[Work to be completed] Give again, word for word, every line below from the one that has "-- ==== Sys2Proof/Tests/Slice0.lean" through the one that has "let s := stateAt i", both included, and no others.

═════ Data shown ═════

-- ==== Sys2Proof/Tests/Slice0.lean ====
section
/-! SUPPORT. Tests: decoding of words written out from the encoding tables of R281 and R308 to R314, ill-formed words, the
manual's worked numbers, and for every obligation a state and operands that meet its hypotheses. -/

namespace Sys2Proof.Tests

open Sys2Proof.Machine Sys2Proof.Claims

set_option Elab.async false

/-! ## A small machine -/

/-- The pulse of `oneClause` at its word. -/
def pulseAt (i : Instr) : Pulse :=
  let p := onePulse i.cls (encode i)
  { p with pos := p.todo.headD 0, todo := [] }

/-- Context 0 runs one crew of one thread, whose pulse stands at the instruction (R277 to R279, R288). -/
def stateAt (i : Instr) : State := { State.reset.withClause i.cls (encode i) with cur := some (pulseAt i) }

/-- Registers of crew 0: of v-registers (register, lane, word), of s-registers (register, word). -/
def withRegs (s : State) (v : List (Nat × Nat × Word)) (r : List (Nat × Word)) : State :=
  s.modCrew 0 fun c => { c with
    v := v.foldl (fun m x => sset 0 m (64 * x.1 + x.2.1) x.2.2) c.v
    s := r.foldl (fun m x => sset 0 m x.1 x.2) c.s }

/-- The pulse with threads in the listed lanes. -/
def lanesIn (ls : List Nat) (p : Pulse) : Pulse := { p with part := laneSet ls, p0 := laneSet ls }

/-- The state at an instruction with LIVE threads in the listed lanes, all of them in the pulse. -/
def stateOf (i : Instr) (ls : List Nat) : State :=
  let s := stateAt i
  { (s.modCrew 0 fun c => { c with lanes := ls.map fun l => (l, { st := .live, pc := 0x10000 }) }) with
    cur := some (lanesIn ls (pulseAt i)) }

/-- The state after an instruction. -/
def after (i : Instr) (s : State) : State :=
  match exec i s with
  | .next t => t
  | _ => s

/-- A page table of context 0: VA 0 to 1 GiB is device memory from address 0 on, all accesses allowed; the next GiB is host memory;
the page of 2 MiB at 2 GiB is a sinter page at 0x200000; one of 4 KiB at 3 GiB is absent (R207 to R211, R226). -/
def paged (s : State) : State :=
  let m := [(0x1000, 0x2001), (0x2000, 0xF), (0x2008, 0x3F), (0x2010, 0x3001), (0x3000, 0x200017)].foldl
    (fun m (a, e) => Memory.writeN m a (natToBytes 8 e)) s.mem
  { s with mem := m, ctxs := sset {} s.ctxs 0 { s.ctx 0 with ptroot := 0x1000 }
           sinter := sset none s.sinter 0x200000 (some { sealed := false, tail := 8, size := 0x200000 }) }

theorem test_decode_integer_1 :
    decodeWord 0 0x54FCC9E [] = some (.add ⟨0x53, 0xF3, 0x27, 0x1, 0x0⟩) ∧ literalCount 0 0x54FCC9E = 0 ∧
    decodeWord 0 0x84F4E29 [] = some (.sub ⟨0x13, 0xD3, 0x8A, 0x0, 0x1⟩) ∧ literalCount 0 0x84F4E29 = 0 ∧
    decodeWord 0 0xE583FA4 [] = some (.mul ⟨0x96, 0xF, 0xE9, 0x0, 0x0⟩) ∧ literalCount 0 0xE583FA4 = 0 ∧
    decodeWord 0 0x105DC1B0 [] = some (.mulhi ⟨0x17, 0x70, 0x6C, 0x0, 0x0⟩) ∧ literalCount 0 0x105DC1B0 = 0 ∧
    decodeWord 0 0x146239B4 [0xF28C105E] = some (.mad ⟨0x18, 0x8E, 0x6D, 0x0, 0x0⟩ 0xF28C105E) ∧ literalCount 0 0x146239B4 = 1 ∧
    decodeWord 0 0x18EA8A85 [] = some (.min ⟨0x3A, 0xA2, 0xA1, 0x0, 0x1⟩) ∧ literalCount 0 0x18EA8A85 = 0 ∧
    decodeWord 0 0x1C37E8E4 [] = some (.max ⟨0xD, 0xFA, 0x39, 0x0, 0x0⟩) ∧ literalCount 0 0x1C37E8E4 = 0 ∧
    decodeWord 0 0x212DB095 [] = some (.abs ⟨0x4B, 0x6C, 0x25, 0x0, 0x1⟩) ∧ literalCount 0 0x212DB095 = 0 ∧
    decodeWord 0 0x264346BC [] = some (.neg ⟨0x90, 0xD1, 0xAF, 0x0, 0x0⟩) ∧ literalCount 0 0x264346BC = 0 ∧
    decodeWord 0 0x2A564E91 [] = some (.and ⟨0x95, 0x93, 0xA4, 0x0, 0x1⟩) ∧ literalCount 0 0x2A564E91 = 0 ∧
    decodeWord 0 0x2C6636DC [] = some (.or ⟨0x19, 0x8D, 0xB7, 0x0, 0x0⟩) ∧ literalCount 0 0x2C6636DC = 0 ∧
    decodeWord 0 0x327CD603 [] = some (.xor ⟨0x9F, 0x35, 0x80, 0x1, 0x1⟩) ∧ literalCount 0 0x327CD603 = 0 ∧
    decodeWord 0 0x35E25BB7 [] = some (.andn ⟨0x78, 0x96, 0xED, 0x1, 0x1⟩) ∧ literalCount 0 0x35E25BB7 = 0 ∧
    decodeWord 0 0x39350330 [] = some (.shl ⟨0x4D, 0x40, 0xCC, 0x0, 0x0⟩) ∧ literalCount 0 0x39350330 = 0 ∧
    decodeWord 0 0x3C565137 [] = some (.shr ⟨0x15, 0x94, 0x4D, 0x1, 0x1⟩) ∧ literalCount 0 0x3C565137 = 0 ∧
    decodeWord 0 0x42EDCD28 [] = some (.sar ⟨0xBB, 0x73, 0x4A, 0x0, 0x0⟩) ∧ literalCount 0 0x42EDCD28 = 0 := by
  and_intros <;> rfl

═════
═════ Data shown ═════

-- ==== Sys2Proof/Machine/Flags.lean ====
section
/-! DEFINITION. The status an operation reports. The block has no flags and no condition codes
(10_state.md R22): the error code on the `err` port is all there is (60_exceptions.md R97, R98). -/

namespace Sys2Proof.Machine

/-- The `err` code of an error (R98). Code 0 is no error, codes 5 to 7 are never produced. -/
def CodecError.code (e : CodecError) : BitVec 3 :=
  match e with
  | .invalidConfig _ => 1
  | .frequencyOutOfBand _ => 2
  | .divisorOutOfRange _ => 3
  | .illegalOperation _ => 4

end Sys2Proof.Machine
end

═════

[Output for this task]
-- ==== Sys2Proof/Tests/Slice0.lean ====
section
/-! SUPPORT. Tests: decoding of words written out from the encoding tables of R281 and R308 to R314, ill-formed words, the
manual's worked numbers, and for every obligation a state and operands that meet its hypotheses. -/

namespace Sys2Proof.Tests

open Sys2Proof.Machine Sys2Proof.Claims

set_option Elab.async false

/-! ## A small machine -/

/-- The pulse of `oneClause` at its word. -/
def pulseAt (i : Instr) : Pulse :=
  let p := onePulse i.cls (encode i)
  { p with pos := p.todo.headD 0, todo := [] }

/-- Context 0 runs one crew of one thread, whose pulse stands at the instruction (R277 to R279, R288). -/
def stateAt (i : Instr) : State := { State.reset.withClause i.cls (encode i) with cur := some (pulseAt i) }

/-- Registers of crew 0: of v-registers (register, lane, word), of s-registers (register, word). -/
def withRegs (s : State) (v : List (Nat × Nat × Word)) (r : List (Nat × Word)) : State :=
  s.modCrew 0 fun c => { c with
    v := v.foldl (fun m x => sset 0 m (64 * x.1 + x.2.1) x.2.2) c.v
    s := r.foldl (fun m x => sset 0 m x.1 x.2) c.s }

/-- The pulse with threads in the listed lanes. -/
def lanesIn (ls : List Nat) (p : Pulse) : Pulse := { p with part := laneSet ls, p0 := laneSet ls }

/-- The state at an instruction with LIVE threads in the listed lanes, all of them in the pulse. -/
def stateOf (i : Instr) (ls : List Nat) : State :=
  let s := stateAt i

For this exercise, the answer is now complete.